Excerpt from November 2014 Open Session
Dr. Peebles through Summer Bacon
Now, you came to this school called planet earth to discover and dissolve the illusions of separation within self and between life. You came to this school called planet earth! It’s a school, my dear friends, and when you came to this school and you incarnated and you chose to be born, and you were carried in the belly of your mommy, you chose that mother (as much as you might not like her; as much as do you love her), you chose this person to be your mother. That was your choice. You came in excited, every one of you. “All right, yes, I’ll come to the earth, I can’t wait, let’s see what happens. I have all these ideas of what I can become, I have all these ideas and all these plans, all these dreams and possibilities in my consciousness that I want to bring in.” But you get to the earth and you land upon the earth and suddenly things aren’t exactly going the way you thought they were going to go and you get frustrated. Well, what happens is you come to the earth knowing you are perfect, and then you step into the body, and you are a little child, and you walk around and you start doing things, and mommy says, “Don’t do that, you’ll get yourself dirty.” Well, right there suddenly you’ve taken the fall. Now you believe if you’re going to get dirty it’s a bad thing. And the next thing you know you’re hugging your daddy too hard, “Stop it, you’re hurting my neck, why are you doing that, why are you hugging me?” So now you wonder about whether you should be giving hugs.

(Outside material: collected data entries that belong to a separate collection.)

/-! ## Grain counters (R224 to R229) -/

def Hub.getGrain (h : Hub) (u : Nat) : Grain := SMap.get {} (h.getStn (unitStn u)).grain (unitSub u)
def Hub.updGrain (h : Hub) (u : Nat) (f : Grain → Grain) : Hub :=
  h.updStn (unitStn u) fun t => { t with grain := SMap.upd {} t.grain (unitSub u) f }

/-- Counters of a class that count cycles (Table 07.1). -/
def cycleCounter (cls k : Nat) : Bool :=
  match cls with
  | 0 | 1 => k == 0 || k == 1 || k == 3
  | 2 | 6 => k == 0 || k == 3
  | 3 => k == 0 || k == 4
  | 5 => k == 0 || k == 6
  | _ => k == 0

/-- A context advances its progress count (R287). -/
def Hub.progress (h : Hub) (c n : Nat) : Hub := h.updCtx c fun x => { x with progress := (x.progress + n) % 2 ^ 32 }

/-- A counter takes increments in this hub cycle; counter 1 of a tile unit also makes progress for the command in progress (R287). -/
def Hub.grainAdd (h : Hub) (u k n : Nat) : Hub :=
  if !unitOk u || decide (8 ≤ k) then h
  else
    let g := h.getGrain u
    let h := h.updGrain u fun g => { g with inc := SMap.upd 0 g.inc k (· + n) }
    match g.cmd with
    | some (c, _) =>
      if k = 1 ∧ isTileUnit u ∧ !((h.getCtx c).cmds.any fun x => x.gone && x.started && x.unit == u) then
        (h.updGrain u fun g => { g with retired := (g.retired + n) % 2 ^ 20 }).progress c ((g.retired + n) / 2 ^ 20)
      else h
    | none => h

/-- The same from the die: a gated unit, or one whose gate is not in RUN, adds nothing to a cycle counter (R225, R267). -/
def Hub.grainIncrement (h : Hub) (u k n : Nat) : Hub :=
  if cycleCounter (unitClass u) k && (h.asleep u || (h.getGate u).st != .run) then h
  else if h.boot.units then h.grainAdd u k n else h

/-- A program-flow event as trace and the core's counters see it: taken branches and exceptions (Table 07.1). -/
def Hub.coreEvent (h : Hub) (u kind addr target : Nat) (taken : Bool) (mode after cause : Nat) : Hub :=
  let g := h.programFlow u kind addr target taken mode after cause
  if !h.unitRuns u || !isScalar u then g
  else match kind with
    | 0 => if taken then g.grainAdd u 2 1 else g
    | 1 => g.grainAdd u 2 1
    | 2 => g.grainAdd u 5 1
    | _ => g

/-- A request that a channel serves, as trace and the channel's counters see it: requests and bytes (Table 07.1). -/
def Hub.channelServe (h : Hub) (u : Nat) (r : Rmo) : Hub :=
  let g := h.channelRequest u r
  if !h.unitRuns u || decide (unitClass u ≠ 4) then g
  else match r.op with
    | .get => (g.grainAdd u 1 1).grainAdd u 3 r.len
    | .put => (g.grainAdd u 2 1).grainAdd u 4 r.len
    | _ => g

/-- A unit's command starts: per-command counters reset and the record's fields change (R227, R229). -/
def Hub.grainStart (h : Hub) (u ctx tag : Nat) : Hub :=
  let per := h.pact (unitStn u) 0 0x20 % 256
  h.updGrain u fun g => { g with resetNow := g.resetNow ||| per, startsNow := satAdd 65535 g.startsNow 1, cmd := some (ctx, tag), retired := 0 }

/-- The count of retired instructions of a unit starts again at a progress event of its command's context (R287). -/
def Hub.grainRestart (h : Hub) (u ctx : Nat) : Hub :=
  if unitOk u && ((h.getGrain u).cmd.map Prod.fst == some ctx) then h.updGrain u fun g => { g with retired := 0 } else h

/-- A unit's command ends. -/
def Hub.grainEnd (h : Hub) (u : Nat) : Hub := h.updGrain u fun g => { g with cmd := none, retired := 0 }

/-- A unit's counters reset at a change of its slice (R237). -/
def Hub.grainMove (h : Hub) (u : Nat) : Hub := h.updGrain u fun g => { g with resetNow := 255, joined := h.clk.cycle + 1 }

/-- A unit is held by a cut: its gate is not in RUN (R267, Table 07.4). -/
def Hub.heldByCut (h : Hub) (u : Nat) : Bool := (h.getGate u).st != .run

/-- A unit record as captured in this hub cycle (Table 07.4, R228, R229). -/
def Hub.capture (h : Hub) (u : Nat) : URec :=
  let g := h.getGrain u
  { unit := u, slice := h.unitSlice u, bnd := g.resetNow, rst := g.rst, flags := b2n (h.asleep u) + 2 * b2n (h.heldByCut u),
    joined := g.joined, starts := satAdd 65535 g.starts g.startsNow, cmd := g.cmdOld, counters := (List.range 8).map fun k => SMap.get 0 g.old k }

So suddenly now you’ve fallen into this pit of illusions of separation keeping you from love, and eventually you start to buy into it and you say, “Well, I guess they’re right, I don’t want to get dirty” and then pass it along to others. “Oh don’t do that you’ll get yourself dirty! Don’t say that! You’re going to go to you-know-where if you do!” you see? And look at the ways in which you try to derail one another; the ways in which you teach each other not to embrace love. Rather than saying, “You’re going to get dirty!” you say, “Oh look at that! Your hands are all dirty now! You get the lovely experience of taking the water and putting it upon them, and look at the way the soap bubbles up! Isn’t that lovely? Isn’t that gorgeous?” Putting love into the equation rather than “You’re hurting my neck,” you say, “Oh darling, you are giving me the most incredible hug I’ve ever received--so much so that I can feel it all throughout my body right now!” and you pick up the child and you say, “I love you too!” and you put love into the circumstance. And now you are the teacher and the receiver of the very same because it feels better; because if you are saying, “You are hugging me too hard! It hurts!Get off of me you terrible child!” now you are embracing pain beyond your wildest dreams, worse than the pain of your neck. You become your own pain in the neck, yah? You start to become the one who is the grouch, and that’s hurting you, in truth, my dear friend, it hurts you. You're carrying around that energy. It doesn’t feel good to be angry.